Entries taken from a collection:
--*--
-- ==== Sys2Proof/Syntax.lean ====
section
/-! DEFINITION. Syntax: every row of the opcode table as a constructor of `Instr`. Scalar instructions carry the fields of
their encoding (05 R121–R129), lane instructions the fields of the 96-bit word (05 R131), operations of the package and of
its surroundings what the operation acts on. No meaning stands here. -/
namespace Sys2Proof

/-- Bits 63:0 of a lane instruction less its OPC (05 R131). -/
structure LaneBase where
  mod4 : BitVec 4
  yl : BitVec 1
  st : BitVec 4
  mn : BitVec 1
  ms : BitVec 4
  kb : BitVec 2
  ka : BitVec 2
  sb : BitVec 10
  sa : BitVec 10
  vd : BitVec 10
  ty : BitVec 4
  fn : BitVec 4
  deriving DecidableEq, Repr

/-- A lane instruction in L form: MOD20, KC and SC above bit 63 (05 R131). -/
structure LaneL where
  base : LaneBase
  mod20 : BitVec 20
  kc : BitVec 2
  sc : BitVec 10
  deriving DecidableEq, Repr

/-- A lane instruction in J form: IMM32 above bit 63 (05 R131). -/
structure LaneJ where
  base : LaneBase
  imm : BitVec 32
  deriving DecidableEq, Repr

/-- A register that a REGISTER_WRITE names: a CSR of the current group, a register of a function's 256 KiB space
(18 R392), an offset of a partition's control page (14 R308, R310), or a register of one of the physical function's Kiwiow blocks as the
maker port reaches it (16 R359). -/
inductive RegRef where
  | csr (n : BitVec 12)
  | func (f : Nat) (off : Nat)
  | ctl (p : Nat) (off : Nat)
  | maker (b : Nat) (off : Nat)
  deriving DecidableEq, Repr

/-- An SPDM request as it reaches Iawick: its version byte, whether its fields and length are well formed, its request
code and its two parameter bytes (15 R356–R358). -/
structure SpdmMsg where
  version : BitVec 8
  wellFormed : Bool
  code : BitVec 8
  param1 : BitVec 8
  param2 : BitVec 8
  /-- the bytes behind the header -/
  body : List Byte := []
  deriving DecidableEq, Repr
--*--
TO DO: Write out, exactly as given, the line containing "code : BitVec 8" and every line after it to the end of the records. Include nothing else.

ANSWER SECTION:
  code : BitVec 8
  param1 : BitVec 8
  param2 : BitVec 8
  /-- the bytes behind the header -/
  body : List Byte := []
  deriving DecidableEq, Repr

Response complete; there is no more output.